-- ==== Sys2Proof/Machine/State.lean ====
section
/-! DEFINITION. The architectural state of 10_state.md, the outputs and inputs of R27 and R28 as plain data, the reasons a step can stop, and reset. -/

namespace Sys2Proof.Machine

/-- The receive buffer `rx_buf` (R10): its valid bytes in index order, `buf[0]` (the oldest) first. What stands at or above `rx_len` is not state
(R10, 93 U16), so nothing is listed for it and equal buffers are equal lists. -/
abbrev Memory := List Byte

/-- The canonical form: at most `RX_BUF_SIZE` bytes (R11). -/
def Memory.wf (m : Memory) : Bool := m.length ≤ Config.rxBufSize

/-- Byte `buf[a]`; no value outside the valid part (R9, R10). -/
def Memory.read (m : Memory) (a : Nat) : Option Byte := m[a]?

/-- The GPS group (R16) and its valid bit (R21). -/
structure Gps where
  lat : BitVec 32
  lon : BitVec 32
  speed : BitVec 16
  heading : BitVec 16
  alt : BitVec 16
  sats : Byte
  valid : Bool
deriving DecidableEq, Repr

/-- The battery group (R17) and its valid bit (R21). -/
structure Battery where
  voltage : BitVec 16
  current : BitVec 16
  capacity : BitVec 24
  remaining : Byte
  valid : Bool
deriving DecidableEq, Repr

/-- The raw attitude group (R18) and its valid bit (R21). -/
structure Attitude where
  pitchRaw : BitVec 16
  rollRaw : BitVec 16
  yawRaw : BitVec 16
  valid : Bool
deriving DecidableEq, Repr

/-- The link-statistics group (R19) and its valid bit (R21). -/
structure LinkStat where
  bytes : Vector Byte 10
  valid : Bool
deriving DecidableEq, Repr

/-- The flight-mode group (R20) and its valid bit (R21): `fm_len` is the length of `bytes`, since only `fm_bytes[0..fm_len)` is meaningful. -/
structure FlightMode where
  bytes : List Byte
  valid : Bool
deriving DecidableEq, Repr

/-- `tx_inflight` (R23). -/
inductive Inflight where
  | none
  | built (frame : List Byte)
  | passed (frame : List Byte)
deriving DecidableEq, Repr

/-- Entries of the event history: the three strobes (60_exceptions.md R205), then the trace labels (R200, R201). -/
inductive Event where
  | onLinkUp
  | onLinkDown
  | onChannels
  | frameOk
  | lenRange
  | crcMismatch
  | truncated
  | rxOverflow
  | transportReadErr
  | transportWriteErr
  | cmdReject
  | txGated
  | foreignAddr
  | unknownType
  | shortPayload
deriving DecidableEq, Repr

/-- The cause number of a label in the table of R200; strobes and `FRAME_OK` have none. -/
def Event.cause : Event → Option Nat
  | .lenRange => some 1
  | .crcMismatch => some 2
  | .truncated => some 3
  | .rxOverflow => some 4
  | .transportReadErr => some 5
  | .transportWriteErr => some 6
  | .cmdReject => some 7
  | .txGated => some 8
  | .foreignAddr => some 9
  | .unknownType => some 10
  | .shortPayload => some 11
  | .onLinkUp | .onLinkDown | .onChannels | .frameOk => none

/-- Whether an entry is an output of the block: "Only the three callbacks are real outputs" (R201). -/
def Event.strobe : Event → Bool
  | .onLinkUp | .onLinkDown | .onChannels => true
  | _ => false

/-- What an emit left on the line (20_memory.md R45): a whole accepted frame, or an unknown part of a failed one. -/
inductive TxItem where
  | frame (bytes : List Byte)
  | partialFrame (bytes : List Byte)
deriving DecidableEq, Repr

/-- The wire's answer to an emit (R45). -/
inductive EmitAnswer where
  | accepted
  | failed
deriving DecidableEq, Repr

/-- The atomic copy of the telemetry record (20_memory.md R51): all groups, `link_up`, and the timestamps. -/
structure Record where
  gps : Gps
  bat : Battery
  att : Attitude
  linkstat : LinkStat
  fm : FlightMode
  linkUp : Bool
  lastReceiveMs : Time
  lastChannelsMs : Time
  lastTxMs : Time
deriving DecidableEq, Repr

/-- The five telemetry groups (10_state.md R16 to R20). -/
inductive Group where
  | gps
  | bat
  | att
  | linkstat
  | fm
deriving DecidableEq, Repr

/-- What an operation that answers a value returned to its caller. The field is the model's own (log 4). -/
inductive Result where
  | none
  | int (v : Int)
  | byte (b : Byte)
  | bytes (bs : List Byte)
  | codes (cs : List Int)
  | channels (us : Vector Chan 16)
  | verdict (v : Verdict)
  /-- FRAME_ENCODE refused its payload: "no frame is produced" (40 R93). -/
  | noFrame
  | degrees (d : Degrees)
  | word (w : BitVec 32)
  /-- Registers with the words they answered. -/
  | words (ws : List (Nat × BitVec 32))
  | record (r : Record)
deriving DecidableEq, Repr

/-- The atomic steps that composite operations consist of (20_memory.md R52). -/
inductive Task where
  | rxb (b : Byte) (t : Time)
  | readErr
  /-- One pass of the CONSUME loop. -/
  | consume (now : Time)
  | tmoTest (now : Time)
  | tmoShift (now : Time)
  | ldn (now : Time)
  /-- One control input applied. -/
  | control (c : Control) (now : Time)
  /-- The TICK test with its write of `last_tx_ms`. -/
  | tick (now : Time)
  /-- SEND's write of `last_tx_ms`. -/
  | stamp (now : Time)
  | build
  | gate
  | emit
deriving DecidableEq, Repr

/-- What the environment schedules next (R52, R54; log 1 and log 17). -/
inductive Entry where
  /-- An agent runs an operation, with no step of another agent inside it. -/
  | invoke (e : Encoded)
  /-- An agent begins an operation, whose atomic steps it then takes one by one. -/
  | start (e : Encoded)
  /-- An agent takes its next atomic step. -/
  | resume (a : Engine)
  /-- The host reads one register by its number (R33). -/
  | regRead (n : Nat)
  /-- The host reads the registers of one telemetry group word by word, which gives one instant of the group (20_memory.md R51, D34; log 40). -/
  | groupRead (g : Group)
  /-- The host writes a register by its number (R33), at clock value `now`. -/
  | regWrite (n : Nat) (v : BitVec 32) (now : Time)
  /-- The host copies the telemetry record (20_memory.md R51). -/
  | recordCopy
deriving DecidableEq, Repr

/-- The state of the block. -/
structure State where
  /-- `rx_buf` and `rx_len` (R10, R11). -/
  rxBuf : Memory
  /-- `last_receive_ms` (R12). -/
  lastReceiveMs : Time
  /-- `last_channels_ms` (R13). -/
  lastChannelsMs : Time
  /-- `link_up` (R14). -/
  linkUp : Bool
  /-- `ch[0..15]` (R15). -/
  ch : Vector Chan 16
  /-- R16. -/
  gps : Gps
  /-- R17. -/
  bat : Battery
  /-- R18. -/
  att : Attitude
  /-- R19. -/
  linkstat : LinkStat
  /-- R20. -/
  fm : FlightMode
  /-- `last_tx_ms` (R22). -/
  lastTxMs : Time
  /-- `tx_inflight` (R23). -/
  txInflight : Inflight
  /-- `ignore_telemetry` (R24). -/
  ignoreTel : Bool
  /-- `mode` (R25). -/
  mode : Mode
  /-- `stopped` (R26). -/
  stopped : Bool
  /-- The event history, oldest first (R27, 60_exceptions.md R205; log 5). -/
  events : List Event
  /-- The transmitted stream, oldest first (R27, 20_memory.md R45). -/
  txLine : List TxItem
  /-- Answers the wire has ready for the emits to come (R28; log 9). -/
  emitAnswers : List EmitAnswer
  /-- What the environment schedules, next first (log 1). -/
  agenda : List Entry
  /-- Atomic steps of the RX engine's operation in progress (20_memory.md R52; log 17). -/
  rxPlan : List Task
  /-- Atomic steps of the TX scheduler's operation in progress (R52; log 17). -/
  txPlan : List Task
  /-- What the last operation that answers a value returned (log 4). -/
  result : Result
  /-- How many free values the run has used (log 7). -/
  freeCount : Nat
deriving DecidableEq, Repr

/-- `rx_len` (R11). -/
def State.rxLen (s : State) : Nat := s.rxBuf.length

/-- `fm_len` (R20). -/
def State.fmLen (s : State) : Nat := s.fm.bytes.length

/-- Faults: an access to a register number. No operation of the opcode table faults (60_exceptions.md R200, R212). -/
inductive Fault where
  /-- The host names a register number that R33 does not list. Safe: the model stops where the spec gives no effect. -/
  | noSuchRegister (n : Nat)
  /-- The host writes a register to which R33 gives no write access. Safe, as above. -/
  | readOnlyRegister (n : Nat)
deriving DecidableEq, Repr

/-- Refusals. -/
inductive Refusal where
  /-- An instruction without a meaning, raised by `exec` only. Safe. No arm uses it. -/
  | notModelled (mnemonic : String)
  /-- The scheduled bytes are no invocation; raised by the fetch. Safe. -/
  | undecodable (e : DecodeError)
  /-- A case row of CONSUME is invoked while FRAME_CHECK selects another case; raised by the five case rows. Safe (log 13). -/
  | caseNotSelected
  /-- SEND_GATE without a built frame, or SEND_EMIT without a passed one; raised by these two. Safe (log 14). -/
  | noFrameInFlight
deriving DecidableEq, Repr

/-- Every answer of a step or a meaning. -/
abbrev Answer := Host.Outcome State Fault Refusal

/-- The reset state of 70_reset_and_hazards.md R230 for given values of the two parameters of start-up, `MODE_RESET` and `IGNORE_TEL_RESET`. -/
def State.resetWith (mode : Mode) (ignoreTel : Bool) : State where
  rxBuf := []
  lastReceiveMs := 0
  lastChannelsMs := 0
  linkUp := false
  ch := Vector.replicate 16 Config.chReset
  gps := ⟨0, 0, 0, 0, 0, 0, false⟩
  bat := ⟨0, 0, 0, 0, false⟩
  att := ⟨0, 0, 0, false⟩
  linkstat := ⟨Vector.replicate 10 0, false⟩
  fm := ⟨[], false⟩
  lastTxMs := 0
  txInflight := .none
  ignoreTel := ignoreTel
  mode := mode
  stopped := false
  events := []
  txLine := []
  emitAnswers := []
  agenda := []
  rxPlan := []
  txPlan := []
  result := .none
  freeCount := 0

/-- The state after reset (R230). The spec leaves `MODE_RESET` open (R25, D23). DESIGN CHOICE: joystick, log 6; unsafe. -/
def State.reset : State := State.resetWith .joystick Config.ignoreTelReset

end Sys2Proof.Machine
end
******
Find where the line with "lastChannelsMs := 0" sits in the material above, then copy exactly from it through the line with "stopped := false". Add no other line.

  lastChannelsMs := 0
  linkUp := false
  ch := Vector.replicate 16 Config.chReset
  gps := ⟨0, 0, 0, 0, 0, 0, false⟩
  bat := ⟨0, 0, 0, 0, false⟩
  att := ⟨0, 0, 0, false⟩
  linkstat := ⟨Vector.replicate 10 0, false⟩
  fm := ⟨[], false⟩
  lastTxMs := 0
  txInflight := .none
  ignoreTel := ignoreTel
  mode := mode
  stopped := false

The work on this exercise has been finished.